* To do *
For the data below, please report each line where the word "access" is found.
----
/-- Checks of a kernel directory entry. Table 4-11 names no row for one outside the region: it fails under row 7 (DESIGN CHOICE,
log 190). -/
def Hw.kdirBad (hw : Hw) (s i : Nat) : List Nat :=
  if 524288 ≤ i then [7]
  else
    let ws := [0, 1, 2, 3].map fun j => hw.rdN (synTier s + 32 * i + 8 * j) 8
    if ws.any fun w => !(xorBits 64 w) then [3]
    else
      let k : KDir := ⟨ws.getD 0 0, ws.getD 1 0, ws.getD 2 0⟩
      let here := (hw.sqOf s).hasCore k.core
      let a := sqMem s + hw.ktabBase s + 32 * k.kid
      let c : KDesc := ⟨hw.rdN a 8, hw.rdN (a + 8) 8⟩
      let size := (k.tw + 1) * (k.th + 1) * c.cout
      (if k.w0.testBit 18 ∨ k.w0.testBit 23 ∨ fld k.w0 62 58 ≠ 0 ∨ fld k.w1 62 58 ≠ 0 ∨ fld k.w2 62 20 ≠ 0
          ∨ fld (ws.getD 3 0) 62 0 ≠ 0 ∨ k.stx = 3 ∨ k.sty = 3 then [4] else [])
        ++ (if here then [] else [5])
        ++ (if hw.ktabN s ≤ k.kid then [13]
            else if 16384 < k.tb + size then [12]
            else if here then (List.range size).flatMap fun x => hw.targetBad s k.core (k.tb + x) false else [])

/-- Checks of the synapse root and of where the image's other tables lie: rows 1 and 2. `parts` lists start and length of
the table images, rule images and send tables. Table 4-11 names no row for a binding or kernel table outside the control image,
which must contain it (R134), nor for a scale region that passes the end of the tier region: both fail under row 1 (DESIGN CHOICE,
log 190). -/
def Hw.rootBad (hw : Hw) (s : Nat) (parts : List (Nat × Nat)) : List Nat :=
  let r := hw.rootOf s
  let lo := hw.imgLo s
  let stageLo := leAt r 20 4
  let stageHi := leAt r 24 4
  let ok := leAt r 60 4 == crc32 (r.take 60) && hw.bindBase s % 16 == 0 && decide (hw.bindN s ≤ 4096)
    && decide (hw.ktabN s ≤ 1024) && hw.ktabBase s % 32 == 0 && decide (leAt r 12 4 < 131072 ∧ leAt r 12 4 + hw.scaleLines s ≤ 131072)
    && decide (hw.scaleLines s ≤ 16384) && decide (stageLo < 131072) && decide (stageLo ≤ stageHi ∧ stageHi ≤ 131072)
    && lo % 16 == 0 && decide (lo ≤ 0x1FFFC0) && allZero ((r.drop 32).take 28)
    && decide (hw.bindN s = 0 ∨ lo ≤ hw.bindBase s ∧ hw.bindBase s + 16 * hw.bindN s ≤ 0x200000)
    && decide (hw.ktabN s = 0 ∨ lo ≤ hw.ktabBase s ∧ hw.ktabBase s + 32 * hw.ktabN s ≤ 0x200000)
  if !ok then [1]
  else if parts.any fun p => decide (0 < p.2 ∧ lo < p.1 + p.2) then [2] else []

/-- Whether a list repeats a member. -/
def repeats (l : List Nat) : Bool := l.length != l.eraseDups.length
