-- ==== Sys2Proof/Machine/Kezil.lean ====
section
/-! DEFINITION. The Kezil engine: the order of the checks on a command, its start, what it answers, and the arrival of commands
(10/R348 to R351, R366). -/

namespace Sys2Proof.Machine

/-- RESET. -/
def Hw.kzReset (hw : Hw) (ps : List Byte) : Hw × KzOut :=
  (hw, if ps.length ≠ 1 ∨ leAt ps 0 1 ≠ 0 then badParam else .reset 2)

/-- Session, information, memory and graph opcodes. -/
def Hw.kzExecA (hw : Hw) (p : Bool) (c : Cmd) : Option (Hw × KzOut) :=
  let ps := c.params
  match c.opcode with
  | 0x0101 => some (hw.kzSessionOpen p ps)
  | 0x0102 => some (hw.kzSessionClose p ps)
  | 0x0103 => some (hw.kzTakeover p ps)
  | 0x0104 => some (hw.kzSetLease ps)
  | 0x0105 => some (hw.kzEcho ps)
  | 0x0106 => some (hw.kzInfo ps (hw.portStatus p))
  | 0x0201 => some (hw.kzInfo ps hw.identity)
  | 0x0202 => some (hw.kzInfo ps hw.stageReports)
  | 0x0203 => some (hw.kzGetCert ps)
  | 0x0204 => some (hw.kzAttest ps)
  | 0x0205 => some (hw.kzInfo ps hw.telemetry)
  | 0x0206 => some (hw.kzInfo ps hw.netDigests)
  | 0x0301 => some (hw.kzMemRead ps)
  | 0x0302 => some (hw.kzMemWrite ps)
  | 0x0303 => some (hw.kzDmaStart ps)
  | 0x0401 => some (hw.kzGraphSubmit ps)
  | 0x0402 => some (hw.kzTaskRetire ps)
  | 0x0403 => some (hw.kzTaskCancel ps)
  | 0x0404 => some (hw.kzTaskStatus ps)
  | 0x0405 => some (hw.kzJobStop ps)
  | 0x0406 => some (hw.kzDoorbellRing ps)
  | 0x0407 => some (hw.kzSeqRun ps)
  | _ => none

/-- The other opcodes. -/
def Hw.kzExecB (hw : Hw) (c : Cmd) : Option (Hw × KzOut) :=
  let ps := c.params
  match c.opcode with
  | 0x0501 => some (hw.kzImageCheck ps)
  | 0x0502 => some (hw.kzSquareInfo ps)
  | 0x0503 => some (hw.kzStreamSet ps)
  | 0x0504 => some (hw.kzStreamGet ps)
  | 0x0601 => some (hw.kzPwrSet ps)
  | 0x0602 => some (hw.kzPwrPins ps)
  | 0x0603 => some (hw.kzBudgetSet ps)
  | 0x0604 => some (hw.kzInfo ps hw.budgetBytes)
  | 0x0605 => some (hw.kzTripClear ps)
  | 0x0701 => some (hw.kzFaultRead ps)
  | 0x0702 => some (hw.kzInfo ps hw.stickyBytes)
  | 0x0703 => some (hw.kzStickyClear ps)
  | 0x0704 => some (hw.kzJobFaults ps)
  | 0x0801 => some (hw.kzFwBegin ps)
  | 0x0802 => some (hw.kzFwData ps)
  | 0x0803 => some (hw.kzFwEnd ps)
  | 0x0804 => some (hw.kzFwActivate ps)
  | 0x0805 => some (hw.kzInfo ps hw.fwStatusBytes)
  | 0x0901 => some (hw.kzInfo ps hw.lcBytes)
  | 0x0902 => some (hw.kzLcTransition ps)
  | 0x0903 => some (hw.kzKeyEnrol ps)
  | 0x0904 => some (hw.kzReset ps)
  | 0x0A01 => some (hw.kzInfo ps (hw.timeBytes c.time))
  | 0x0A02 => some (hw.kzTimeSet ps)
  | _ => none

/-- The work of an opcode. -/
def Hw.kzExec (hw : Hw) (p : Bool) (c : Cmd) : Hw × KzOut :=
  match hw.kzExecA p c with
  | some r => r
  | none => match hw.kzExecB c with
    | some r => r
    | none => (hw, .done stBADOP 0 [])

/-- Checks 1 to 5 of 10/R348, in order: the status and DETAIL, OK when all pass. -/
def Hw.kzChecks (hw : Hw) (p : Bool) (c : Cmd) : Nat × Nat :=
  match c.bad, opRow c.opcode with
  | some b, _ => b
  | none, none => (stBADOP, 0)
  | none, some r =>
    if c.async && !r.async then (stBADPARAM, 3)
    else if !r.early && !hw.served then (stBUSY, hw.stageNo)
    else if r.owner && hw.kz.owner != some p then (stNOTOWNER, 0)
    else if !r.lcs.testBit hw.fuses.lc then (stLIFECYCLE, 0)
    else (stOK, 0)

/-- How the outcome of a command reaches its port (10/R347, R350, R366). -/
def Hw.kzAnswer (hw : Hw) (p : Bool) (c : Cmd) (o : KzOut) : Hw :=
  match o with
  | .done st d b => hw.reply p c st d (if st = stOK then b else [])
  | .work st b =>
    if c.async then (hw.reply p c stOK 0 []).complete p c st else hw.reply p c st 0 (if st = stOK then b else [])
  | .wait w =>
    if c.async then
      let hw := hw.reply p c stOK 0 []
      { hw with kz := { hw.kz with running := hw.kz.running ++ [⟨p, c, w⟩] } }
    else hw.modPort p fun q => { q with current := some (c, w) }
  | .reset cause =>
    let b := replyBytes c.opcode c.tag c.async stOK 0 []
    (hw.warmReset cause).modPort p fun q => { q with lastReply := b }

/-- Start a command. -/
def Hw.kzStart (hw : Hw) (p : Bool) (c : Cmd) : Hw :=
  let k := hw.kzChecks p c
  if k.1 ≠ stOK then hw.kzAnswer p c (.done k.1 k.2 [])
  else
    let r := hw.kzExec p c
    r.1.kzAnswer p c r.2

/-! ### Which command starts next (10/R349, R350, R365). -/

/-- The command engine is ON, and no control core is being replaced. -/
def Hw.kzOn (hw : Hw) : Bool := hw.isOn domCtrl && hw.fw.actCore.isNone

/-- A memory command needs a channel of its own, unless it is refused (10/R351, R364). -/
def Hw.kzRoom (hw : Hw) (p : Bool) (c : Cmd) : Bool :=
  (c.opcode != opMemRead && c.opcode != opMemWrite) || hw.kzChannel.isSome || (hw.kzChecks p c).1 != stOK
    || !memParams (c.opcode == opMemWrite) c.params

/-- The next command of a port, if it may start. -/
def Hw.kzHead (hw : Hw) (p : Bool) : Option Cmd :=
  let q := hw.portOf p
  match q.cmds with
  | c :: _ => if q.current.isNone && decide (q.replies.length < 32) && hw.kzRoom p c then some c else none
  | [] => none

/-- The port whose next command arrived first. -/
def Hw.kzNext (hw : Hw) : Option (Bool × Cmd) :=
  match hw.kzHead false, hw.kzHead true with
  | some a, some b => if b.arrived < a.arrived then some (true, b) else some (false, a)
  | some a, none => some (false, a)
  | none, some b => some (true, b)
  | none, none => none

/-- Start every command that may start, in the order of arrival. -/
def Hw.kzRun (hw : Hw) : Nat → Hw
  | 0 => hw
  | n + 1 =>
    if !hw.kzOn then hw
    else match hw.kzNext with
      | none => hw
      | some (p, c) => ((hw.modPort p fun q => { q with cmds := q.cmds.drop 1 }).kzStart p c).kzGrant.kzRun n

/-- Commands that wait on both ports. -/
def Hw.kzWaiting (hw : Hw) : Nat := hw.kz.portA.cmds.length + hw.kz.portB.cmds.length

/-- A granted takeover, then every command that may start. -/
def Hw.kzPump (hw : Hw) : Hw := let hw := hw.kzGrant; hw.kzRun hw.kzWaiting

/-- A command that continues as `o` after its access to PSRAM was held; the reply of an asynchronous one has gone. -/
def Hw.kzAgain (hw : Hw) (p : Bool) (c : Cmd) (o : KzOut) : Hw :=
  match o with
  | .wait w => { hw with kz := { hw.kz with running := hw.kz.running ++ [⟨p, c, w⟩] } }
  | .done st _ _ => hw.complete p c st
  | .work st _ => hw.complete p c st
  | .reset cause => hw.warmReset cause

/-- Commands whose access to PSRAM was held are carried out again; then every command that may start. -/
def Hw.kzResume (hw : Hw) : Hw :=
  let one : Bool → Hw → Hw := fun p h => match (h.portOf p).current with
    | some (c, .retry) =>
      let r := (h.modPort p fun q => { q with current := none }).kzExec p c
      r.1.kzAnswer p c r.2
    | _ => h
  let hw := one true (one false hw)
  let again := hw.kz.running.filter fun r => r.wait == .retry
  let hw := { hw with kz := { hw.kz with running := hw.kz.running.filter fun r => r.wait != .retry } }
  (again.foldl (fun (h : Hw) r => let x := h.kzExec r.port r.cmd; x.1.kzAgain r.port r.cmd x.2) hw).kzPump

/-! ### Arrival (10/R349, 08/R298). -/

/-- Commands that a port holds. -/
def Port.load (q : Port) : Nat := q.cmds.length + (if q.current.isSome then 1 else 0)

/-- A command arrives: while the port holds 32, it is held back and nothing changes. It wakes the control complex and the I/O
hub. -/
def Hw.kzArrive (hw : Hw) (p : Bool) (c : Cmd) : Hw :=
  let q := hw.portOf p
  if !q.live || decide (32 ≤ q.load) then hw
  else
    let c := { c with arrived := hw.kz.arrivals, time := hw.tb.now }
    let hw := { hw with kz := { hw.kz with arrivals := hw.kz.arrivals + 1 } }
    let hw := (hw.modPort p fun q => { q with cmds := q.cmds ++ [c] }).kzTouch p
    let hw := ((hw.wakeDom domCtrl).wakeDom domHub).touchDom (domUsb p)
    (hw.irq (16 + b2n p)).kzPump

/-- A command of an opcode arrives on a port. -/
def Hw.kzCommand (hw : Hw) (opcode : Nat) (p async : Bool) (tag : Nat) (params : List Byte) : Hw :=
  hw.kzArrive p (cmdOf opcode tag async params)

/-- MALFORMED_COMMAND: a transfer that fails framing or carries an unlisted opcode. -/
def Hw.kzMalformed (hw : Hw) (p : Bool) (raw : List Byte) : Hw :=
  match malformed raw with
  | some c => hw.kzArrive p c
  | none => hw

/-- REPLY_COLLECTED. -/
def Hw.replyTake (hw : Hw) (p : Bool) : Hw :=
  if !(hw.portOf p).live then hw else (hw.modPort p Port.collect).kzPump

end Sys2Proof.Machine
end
----
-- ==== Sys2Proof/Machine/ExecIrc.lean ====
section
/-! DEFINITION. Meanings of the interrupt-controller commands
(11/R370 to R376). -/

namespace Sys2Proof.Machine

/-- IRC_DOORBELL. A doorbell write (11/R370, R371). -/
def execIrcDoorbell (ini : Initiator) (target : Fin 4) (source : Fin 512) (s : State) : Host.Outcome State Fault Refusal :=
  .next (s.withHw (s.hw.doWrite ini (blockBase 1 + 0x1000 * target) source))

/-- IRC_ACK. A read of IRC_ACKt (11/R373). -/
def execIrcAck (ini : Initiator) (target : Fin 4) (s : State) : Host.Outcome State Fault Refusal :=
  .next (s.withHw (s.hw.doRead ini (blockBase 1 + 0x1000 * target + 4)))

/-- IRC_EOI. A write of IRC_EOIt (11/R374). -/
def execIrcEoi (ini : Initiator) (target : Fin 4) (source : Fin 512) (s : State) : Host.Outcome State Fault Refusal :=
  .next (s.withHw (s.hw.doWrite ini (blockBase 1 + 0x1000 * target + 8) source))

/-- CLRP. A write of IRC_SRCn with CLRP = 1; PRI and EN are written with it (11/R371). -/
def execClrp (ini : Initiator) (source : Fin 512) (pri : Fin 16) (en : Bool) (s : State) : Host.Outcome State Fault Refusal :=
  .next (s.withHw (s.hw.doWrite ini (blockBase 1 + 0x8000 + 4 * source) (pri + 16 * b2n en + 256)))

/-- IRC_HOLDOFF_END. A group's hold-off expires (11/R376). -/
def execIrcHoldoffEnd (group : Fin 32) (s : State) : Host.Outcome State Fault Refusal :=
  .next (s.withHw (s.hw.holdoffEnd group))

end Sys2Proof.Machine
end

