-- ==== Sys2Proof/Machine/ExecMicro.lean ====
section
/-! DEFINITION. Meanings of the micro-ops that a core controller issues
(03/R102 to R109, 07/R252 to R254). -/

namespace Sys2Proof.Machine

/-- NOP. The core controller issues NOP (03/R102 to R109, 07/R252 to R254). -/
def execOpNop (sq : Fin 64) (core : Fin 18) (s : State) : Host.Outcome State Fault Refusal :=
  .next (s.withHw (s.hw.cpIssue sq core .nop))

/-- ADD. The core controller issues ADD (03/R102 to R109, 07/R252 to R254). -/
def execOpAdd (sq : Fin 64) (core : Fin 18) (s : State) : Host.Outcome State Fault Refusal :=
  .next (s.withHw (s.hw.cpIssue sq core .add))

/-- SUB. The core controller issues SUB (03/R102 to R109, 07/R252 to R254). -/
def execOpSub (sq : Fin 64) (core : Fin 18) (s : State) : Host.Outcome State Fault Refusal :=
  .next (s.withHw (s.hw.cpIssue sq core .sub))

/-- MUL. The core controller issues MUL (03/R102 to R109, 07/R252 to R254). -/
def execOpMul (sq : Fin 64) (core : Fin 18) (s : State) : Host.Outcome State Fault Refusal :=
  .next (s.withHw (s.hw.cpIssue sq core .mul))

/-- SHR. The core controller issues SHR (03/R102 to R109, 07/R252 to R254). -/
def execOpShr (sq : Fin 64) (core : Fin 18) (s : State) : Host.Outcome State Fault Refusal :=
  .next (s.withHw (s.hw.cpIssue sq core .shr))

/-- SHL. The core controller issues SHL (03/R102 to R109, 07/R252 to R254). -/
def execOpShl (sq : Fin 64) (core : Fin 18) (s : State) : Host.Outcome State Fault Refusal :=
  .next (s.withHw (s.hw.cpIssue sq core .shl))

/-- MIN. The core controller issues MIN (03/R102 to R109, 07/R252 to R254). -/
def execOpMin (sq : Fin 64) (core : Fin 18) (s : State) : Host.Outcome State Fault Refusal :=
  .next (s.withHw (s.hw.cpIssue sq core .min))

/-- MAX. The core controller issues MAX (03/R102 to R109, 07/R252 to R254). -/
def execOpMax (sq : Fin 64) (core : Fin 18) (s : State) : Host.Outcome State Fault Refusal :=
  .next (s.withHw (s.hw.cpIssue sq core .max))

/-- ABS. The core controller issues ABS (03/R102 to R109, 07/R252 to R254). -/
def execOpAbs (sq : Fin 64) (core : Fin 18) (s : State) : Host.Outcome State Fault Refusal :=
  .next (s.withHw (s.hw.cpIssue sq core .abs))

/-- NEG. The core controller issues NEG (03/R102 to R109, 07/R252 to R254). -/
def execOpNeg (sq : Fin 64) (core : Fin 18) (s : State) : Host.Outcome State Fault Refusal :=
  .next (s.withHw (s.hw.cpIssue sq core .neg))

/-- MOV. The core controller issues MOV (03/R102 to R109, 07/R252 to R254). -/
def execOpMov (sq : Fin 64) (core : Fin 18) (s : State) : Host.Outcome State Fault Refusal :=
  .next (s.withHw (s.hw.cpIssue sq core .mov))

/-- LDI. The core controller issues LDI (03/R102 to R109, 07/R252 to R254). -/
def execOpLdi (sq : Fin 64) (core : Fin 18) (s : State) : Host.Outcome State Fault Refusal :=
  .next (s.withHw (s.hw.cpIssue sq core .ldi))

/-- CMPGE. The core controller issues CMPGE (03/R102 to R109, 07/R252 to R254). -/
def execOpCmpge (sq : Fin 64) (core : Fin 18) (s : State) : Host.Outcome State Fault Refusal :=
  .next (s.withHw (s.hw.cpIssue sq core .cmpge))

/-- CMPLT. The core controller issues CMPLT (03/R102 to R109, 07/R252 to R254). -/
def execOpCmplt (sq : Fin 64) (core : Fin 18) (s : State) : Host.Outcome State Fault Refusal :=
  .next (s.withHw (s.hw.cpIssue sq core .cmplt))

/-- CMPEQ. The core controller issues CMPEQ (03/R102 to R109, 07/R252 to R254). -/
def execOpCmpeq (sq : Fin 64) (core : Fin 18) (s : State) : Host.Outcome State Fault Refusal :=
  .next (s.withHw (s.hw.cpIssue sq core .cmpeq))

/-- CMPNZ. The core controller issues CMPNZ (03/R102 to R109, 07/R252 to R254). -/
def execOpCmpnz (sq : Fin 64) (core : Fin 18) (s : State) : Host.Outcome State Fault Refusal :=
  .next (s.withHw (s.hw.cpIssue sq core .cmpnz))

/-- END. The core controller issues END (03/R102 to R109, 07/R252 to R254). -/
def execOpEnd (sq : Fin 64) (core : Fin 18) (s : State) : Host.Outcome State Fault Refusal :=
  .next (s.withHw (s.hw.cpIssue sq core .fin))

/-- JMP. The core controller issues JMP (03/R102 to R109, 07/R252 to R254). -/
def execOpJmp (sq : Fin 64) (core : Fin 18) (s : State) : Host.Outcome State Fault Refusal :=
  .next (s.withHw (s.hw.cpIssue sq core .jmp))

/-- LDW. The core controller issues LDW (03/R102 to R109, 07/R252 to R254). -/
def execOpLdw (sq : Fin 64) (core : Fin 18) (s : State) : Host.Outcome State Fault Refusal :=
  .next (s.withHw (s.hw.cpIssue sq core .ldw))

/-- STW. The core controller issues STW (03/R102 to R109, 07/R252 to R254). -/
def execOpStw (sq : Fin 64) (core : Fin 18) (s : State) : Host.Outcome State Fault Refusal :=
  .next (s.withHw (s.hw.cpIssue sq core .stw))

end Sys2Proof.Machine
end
----
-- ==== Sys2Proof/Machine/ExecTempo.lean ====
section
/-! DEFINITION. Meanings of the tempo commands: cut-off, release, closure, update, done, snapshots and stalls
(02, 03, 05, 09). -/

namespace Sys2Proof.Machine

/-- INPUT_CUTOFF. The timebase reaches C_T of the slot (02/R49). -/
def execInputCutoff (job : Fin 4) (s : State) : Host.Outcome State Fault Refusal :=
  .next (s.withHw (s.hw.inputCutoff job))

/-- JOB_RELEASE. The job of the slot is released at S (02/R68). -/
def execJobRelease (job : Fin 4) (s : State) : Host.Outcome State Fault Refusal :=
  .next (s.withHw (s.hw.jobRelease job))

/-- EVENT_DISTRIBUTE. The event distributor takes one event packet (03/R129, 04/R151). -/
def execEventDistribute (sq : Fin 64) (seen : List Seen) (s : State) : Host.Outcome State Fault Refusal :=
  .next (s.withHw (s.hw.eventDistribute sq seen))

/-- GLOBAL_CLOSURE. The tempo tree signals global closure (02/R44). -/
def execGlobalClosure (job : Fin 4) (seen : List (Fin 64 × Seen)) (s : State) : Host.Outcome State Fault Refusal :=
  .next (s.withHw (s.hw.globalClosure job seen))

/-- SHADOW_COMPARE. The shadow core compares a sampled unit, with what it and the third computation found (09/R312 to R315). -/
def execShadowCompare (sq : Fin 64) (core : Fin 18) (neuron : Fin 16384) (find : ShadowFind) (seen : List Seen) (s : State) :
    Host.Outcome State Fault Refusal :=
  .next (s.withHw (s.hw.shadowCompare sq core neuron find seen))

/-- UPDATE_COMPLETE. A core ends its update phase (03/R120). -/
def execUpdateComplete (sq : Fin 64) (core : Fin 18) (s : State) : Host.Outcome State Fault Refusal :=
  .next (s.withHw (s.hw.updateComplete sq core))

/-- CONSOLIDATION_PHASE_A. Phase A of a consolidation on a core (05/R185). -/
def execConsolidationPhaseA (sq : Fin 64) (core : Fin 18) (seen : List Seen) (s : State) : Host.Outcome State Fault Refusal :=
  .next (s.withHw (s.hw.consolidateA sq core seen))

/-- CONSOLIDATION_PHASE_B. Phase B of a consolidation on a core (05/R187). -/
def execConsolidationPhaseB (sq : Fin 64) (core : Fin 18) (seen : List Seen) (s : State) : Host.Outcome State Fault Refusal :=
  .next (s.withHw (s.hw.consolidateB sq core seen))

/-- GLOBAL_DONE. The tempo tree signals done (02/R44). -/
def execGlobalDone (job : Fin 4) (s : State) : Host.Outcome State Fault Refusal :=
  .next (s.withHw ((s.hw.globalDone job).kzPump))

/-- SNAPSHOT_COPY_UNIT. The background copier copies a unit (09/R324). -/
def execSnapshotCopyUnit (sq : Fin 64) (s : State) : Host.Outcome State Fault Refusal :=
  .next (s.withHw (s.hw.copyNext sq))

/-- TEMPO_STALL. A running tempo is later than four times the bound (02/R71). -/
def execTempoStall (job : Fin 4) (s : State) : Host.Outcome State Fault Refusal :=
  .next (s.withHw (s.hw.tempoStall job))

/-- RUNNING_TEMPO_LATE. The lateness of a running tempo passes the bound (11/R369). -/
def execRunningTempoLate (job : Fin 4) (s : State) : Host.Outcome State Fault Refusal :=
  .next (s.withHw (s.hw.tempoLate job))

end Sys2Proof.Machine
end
----
* Exercise output *
/-- A command that continues as `o` after its access to PSRAM was held; the reply of an asynchronous one has gone. -/
/-- Commands whose access to PSRAM was held are carried out again; then every command that may start. -/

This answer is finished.